**** Data under study

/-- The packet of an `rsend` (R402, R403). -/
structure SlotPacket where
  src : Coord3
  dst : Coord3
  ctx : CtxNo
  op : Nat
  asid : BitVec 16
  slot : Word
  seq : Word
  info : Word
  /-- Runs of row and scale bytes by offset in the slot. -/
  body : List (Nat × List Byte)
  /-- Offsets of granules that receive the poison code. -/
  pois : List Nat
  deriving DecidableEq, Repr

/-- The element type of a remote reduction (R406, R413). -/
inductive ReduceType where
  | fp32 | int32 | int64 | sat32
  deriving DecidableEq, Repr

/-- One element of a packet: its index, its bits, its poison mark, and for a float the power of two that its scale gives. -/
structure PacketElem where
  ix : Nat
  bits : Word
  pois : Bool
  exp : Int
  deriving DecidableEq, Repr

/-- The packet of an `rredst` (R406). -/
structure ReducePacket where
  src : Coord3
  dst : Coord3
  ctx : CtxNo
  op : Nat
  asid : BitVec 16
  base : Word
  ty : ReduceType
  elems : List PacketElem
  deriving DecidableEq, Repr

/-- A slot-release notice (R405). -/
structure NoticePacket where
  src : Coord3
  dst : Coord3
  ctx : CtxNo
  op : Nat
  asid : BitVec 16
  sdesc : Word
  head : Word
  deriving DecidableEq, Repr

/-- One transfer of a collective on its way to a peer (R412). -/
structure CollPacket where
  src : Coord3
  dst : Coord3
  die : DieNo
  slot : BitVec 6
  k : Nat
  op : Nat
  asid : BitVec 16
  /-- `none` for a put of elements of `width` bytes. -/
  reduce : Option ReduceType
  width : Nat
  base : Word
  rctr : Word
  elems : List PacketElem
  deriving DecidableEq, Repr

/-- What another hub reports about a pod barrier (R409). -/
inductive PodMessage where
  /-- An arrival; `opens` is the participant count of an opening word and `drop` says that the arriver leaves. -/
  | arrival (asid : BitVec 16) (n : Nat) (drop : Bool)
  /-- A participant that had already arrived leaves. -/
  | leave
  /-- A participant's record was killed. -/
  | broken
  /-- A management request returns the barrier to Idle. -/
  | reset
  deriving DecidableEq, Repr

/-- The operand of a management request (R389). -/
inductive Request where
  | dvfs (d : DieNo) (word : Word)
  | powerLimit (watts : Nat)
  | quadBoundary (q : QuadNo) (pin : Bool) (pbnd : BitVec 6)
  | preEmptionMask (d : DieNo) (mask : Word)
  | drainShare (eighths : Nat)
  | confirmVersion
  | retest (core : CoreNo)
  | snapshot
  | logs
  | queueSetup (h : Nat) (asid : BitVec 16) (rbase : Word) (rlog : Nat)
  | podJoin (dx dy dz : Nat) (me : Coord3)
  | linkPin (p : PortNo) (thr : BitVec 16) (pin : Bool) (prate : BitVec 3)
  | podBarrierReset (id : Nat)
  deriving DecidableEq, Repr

********

### Problem statement
Tell me how many lines in the entries contain the string "ReduceType", and give nothing besides that number.

### Response below
3